Что, на Ваш взгляд, самое трудное в этой опере?

– В «Богеме» очень много от мюзикла. Мюзикл – это не просто бегают по сцене, не «джазовые ручки», а сложнейшее искусство. И Пуччини приблизился к такой грани, когда это еще опера, но дальше уже начинается мюзикл. Я часто говорю студентам, как важно не потерять темпоритм. Если его упустить, то Пуччини превратится в «болото», в котором можно увязнуть. Здесь стоит провести параллель с фильмом «Карты, деньги, два ствола»: тоже, вроде бы, везде шутки, все весело, а потом – бац! – трупы… и уже совсем не смешно. Возьмем, например, Мюзетту: абсолютно неправильно воспринимать ее как плоский персонаж – ведь все, что у нее снаружи, у Мими – внутри.

Кто помогает молодым артистам перевоплощаться в своего персонажа и одновременно справляться с особенностями вокальных партий?

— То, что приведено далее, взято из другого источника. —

theorem redMaxi (sw o c d a) : Statement (.redMaxi sw o c d a) := by
  intro h rest
  refine decodeWords_one ?_
  rw [decode, show fld _ 24 7 = 66#7 by simp (disch := decide) only [fld, flag, field_above, field_inside, Nat.reduceSub, BitVec.extractLsb'_eq_self]]
  show decode42 _ _ = _
  rw [decode42, show fld _ 20 4 = 11#4 by simp (disch := decide) only [fld, flag, field_above, field_inside, Nat.reduceSub, BitVec.extractLsb'_eq_self],
    show fld _ 0 1 = 0#1 by simp (disch := decide) only [fld, flag, field_above, field_inside, Nat.reduceSub, BitVec.extractLsb'_eq_self]]
  show Decoded.ok _ _ = _
  simp (disch := decide) only [fld, flag, field_above, field_inside, Nat.reduceSub, BitVec.extractLsb'_eq_self, bit_eq_one, Ord.ofCode_code, Scope.ofCode_code]

theorem redAddF16x2 (sw o c d a) : Statement (.redAddF16x2 sw o c d a) := by
  intro h rest
  refine decodeWords_one ?_
  rw [decode, show fld _ 24 7 = 66#7 by simp (disch := decide) only [fld, flag, field_above, field_inside, Nat.reduceSub, BitVec.extractLsb'_eq_self]]
  show decode42 _ _ = _
  rw [decode42, show fld _ 20 4 = 12#4 by simp (disch := decide) only [fld, flag, field_above, field_inside, Nat.reduceSub, BitVec.extractLsb'_eq_self],
    show fld _ 0 1 = 0#1 by simp (disch := decide) only [fld, flag, field_above, field_inside, Nat.reduceSub, BitVec.extractLsb'_eq_self]]
  show Decoded.ok _ _ = _
  simp (disch := decide) only [fld, flag, field_above, field_inside, Nat.reduceSub, BitVec.extractLsb'_eq_self, bit_eq_one, Ord.ofCode_code, Scope.ofCode_code]

theorem redAddI64 (sw o c d a) : Statement (.redAddI64 sw o c d a) := by
  intro h rest
  refine decodeWords_one ?_
  rw [decode, show fld _ 24 7 = 66#7 by simp (disch := decide) only [fld, flag, field_above, field_inside, Nat.reduceSub, BitVec.extractLsb'_eq_self]]
  show decode42 _ _ = _
  rw [decode42, show fld _ 20 4 = 13#4 by simp (disch := decide) only [fld, flag, field_above, field_inside, Nat.reduceSub, BitVec.extractLsb'_eq_self],
    show fld _ 0 1 = 0#1 by simp (disch := decide) only [fld, flag, field_above, field_inside, Nat.reduceSub, BitVec.extractLsb'_eq_self]]
  show Decoded.ok _ _ = _
  simp (disch := decide) only [fld, flag, field_above, field_inside, Nat.reduceSub, BitVec.extractLsb'_eq_self, bit_eq_one, Ord.ofCode_code, Scope.ofCode_code]

theorem ldaB16 (sw o c d a) : Statement (.ldaB16 sw o c d a) := by
  intro h rest
  refine decodeWords_one ?_
  rw [decode, show fld _ 24 7 = 67#7 by simp (disch := decide) only [fld, flag, field_above, field_inside, Nat.reduceSub, BitVec.extractLsb'_eq_self]]
  show decode43 _ _ = _
  simp (disch := decide) only [decode43, fld, flag, field_above, field_inside, Nat.reduceSub, BitVec.extractLsb'_eq_self]
  simp

theorem ldaB32 (sw o c d a) : Statement (.ldaB32 sw o c d a) := by
  intro h rest
  refine decodeWords_one ?_
  rw [decode, show fld _ 24 7 = 67#7 by simp (disch := decide) only [fld, flag, field_above, field_inside, Nat.reduceSub, BitVec.extractLsb'_eq_self]]
  show decode43 _ _ = _
  simp (disch := decide) only [decode43, fld, flag, field_above, field_inside, Nat.reduceSub, BitVec.extractLsb'_eq_self]
  simp

theorem ldaB64 (sw o c d a) : Statement (.ldaB64 sw o c d a) := by
  intro h rest
  refine decodeWords_one ?_
  rw [decode, show fld _ 24 7 = 67#7 by simp (disch := decide) only [fld, flag, field_above, field_inside, Nat.reduceSub, BitVec.extractLsb'_eq_self]]
  show decode43 _ _ = _
  simp (disch := decide) only [decode43, fld, flag, field_above, field_inside, Nat.reduceSub, BitVec.extractLsb'_eq_self]
  simp

theorem stlB16 (sw o c d a) : Statement (.stlB16 sw o c d a) := by
  intro h rest
  refine decodeWords_one ?_
  rw [decode, show fld _ 24 7 = 68#7 by simp (disch := decide) only [fld, flag, field_above, field_inside, Nat.reduceSub, BitVec.extractLsb'_eq_self]]
  show decode44 _ _ = _
  simp (disch := decide) only [decode44, fld, flag, field_above, field_inside, Nat.reduceSub, BitVec.extractLsb'_eq_self]
  simp

theorem stlB32 (sw o c d a) : Statement (.stlB32 sw o c d a) := by
  intro h rest
  refine decodeWords_one ?_
  rw [decode, show fld _ 24 7 = 68#7 by simp (disch := decide) only [fld, flag, field_above, field_inside, Nat.reduceSub, BitVec.extractLsb'_eq_self]]
  show decode44 _ _ = _
  simp (disch := decide) only [decode44, fld, flag, field_above, field_inside, Nat.reduceSub, BitVec.extractLsb'_eq_self]
  simp

theorem stlB64 (sw o c d a) : Statement (.stlB64 sw o c d a) := by
  intro h rest
  refine decodeWords_one ?_
  rw [decode, show fld _ 24 7 = 68#7 by simp (disch := decide) only [fld, flag, field_above, field_inside, Nat.reduceSub, BitVec.extractLsb'_eq_self]]
  show decode44 _ _ = _
  simp (disch := decide) only [decode44, fld, flag, field_above, field_inside, Nat.reduceSub, BitVec.extractLsb'_eq_self]
  simp

theorem fenceAcq (sw c) : Statement (.fenceAcq sw c) := by
  intro h rest
  refine decodeWords_one ?_
  rw [decode, show fld _ 24 7 = 69#7 by simp (disch := decide) only [fld, flag, field_above, field_inside, Nat.reduceSub, BitVec.extractLsb'_eq_self]]
  show decode45 _ _ = _
  simp (disch := decide) only [decode45, fld, flag, field_above, field_inside, Nat.reduceSub, BitVec.extractLsb'_eq_self]
  simp

theorem fenceRel (sw c) : Statement (.fenceRel sw c) := by
  intro h rest
  refine decodeWords_one ?_
  rw [decode, show fld _ 24 7 = 69#7 by simp (disch := decide) only [fld, flag, field_above, field_inside, Nat.reduceSub, BitVec.extractLsb'_eq_self]]
  show decode45 _ _ = _
  simp (disch := decide) only [decode45, fld, flag, field_above, field_inside, Nat.reduceSub, BitVec.extractLsb'_eq_self]
  simp

theorem fenceAr (sw c) : Statement (.fenceAr sw c) := by
  intro h rest
  refine decodeWords_one ?_
  rw [decode, show fld _ 24 7 = 69#7 by simp (disch := decide) only [fld, flag, field_above, field_inside, Nat.reduceSub, BitVec.extractLsb'_eq_self]]
  show decode45 _ _ = _
  simp (disch := decide) only [decode45, fld, flag, field_above, field_inside, Nat.reduceSub, BitVec.extractLsb'_eq_self]
  simp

– Не у всех студентов вокальный аппарат поддается контролю. Они еще не совсем профессионалы, с ними приходится вычищать каждую фразу, все объяснять. Каторжную работу тут выполняют наши концертмейстеры М. Филина, А. Котляревская, Т. Куделич, С. Сафронов. Они абсолютно беззаветно репетируют с ребятами с утра до вечера, не спят, не едят, а сидят в классе и учат с ними роли. Как будто на алтарь положили свои жизни! Например, наш Коллен (Максим Орлов) – очень хорош, у него невероятный голос, артистические данные. Но ведь спектакль строится не на отдельно взятых персонажах! Нужно, чтобы все соединилось вместе. А у кого-то ухо не готово к тому, что рядом поет не менее важный, чем он, человек.

– Как Вам кажется, удалось ли студентам справиться со столь неоднозначным сочинением как «Богема»?

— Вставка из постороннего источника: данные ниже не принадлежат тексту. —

-- ==== Sys2Proof/Laws/Requests.lean ====
section
/-! SUPPORT. What a memory instruction that gets past its checks leaves behind: one request (R19, R157-R163). -/

namespace Sys2Proof.Machine

theorem State.checkAll_ok (s : State) (h : Nat) (sp : Space) (k : Access) (asks : List Ask)
    (ha : ∀ q ∈ asks, ∃ bs, s.checkAsk h sp k q.addr q.n = .ok bs) :
    (s.checkAll h sp k asks).bad = [] ∧
    (s.checkAll h sp k asks).good.map (fun q => (q.lane, q.va, q.data, q.data2)) =
      asks.map (fun q => (q.lane, q.addr, q.data, q.data2)) ∧
    (s.checkAll h sp k asks).good.map (fun q => some q.bytes) =
      asks.map fun q => (s.checkAsk h sp k q.addr q.n).toOption := by
  induction asks with
  | nil => simp [State.checkAll]
  | cons q r ih =>
    obtain ⟨h1, h2, h3⟩ := ih fun q hq => ha q (List.mem_cons_of_mem _ hq)
    obtain ⟨bs, hb⟩ := ha q (List.mem_cons_self ..)
    simp only [State.checkAll, hb]
    refine ⟨h1, ?_, ?_⟩
    · simp [h2]
    · simp [h3, hb, Except.toOption]

theorem State.checkAll_mem (s : State) (h : Nat) (sp : Space) (k : Access) (asks : List Ask) {g : LaneReq}
    (hg : g ∈ (s.checkAll h sp k asks).good) : ∃ q ∈ asks, s.checkAsk h sp k q.addr q.n = .ok g.bytes := by
  induction asks with
  | nil => simp [State.checkAll] at hg
  | cons q r ih =>
    simp only [State.checkAll] at hg
    cases hb : s.checkAsk h sp k q.addr q.n with
    | ok bs =>
      rw [hb] at hg
      rcases List.mem_cons.mp hg with rfl | hg
      · exact ⟨q, List.mem_cons_self .., hb⟩
      · obtain ⟨q', h1, h2⟩ := ih hg
        exact ⟨q', List.mem_cons_of_mem _ h1, h2⟩
    | error x =>
      rw [hb] at hg
      obtain ⟨q', h1, h2⟩ := ih hg
      exact ⟨q', List.mem_cons_of_mem _ h1, h2⟩

theorem State.acquire_team_ne (s : State) {h h' : Nat} (c : Scope) (e : h' ≠ h) : (s.acquire h c).team h' = s.team h' := by
  unfold State.acquire
  split
  · rfl
  · rfl
  · simp only
    split <;> split <;> first | rfl | exact State.team_setTeam_ne _ _ e
theorem State.acquire_team (s : State) (h : Nat) (c : Scope) : ∃ n, (s.acquire h c).team h = { s.team h with fresh := n } := by
  unfold State.acquire
  split
  · exact ⟨_, rfl⟩
  · exact ⟨_, rfl⟩
  · simp only
    split <;> split <;> first | exact ⟨_, rfl⟩ | exact ⟨_, State.team_setTeam ..⟩

theorem State.writeL1_rest (s : State) (core : Nat) (bs : List (Loc × Byte)) : ∃ x, s.writeL1 core bs = { s with l1 := x } := by
  induction bs generalizing s with
  | nil => exact ⟨_, rfl⟩
  | cons p r ih =>
    obtain ⟨x, hx⟩ : ∃ x, s.writeL1 core [p] = { s with l1 := x } := by
      unfold State.writeL1
      simp only [List.foldl_cons, List.foldl_nil]
      split <;> exact ⟨_, rfl⟩
    obtain ⟨y, hy⟩ := ih { s with l1 := x }
    exact ⟨y, by show State.writeL1 (s.writeL1 core [p]) core r = _; rw [hx, hy]⟩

– Вы знаете, я всегда с интересом отношусь к тому, как реагируют на наши постановки или концерты иностранцы. Им всегда важен прогресс. И я, в свою очередь, тоже стараюсь обращать на это внимание. Самое главное мое требование студенты выполняют: неважно, что происходит на сцене – ссоритесь ли вы, плачете или радуетесь – надо сделать так, чтобы зрителю стало понятно (ведь, откровенно говоря, не каждый в этом зале хорошо понимает итальянский язык!). Не должно быть равнодушия со стороны сцены. Поэтому я этим спектаклем очень доволен. Даже члены государственной комиссии, которые должны были оценивать наших дипломников, после признались, что перестали воспринимать «Богему» как студенческую постановку и просто наслаждались оперой.

– Вячеслав Ахметович, Вы занимаетесь и со студенческим симфоническим оркестром. Есть ли для Вас, как для дирижера, разница между чисто оркестровой работой и театральной?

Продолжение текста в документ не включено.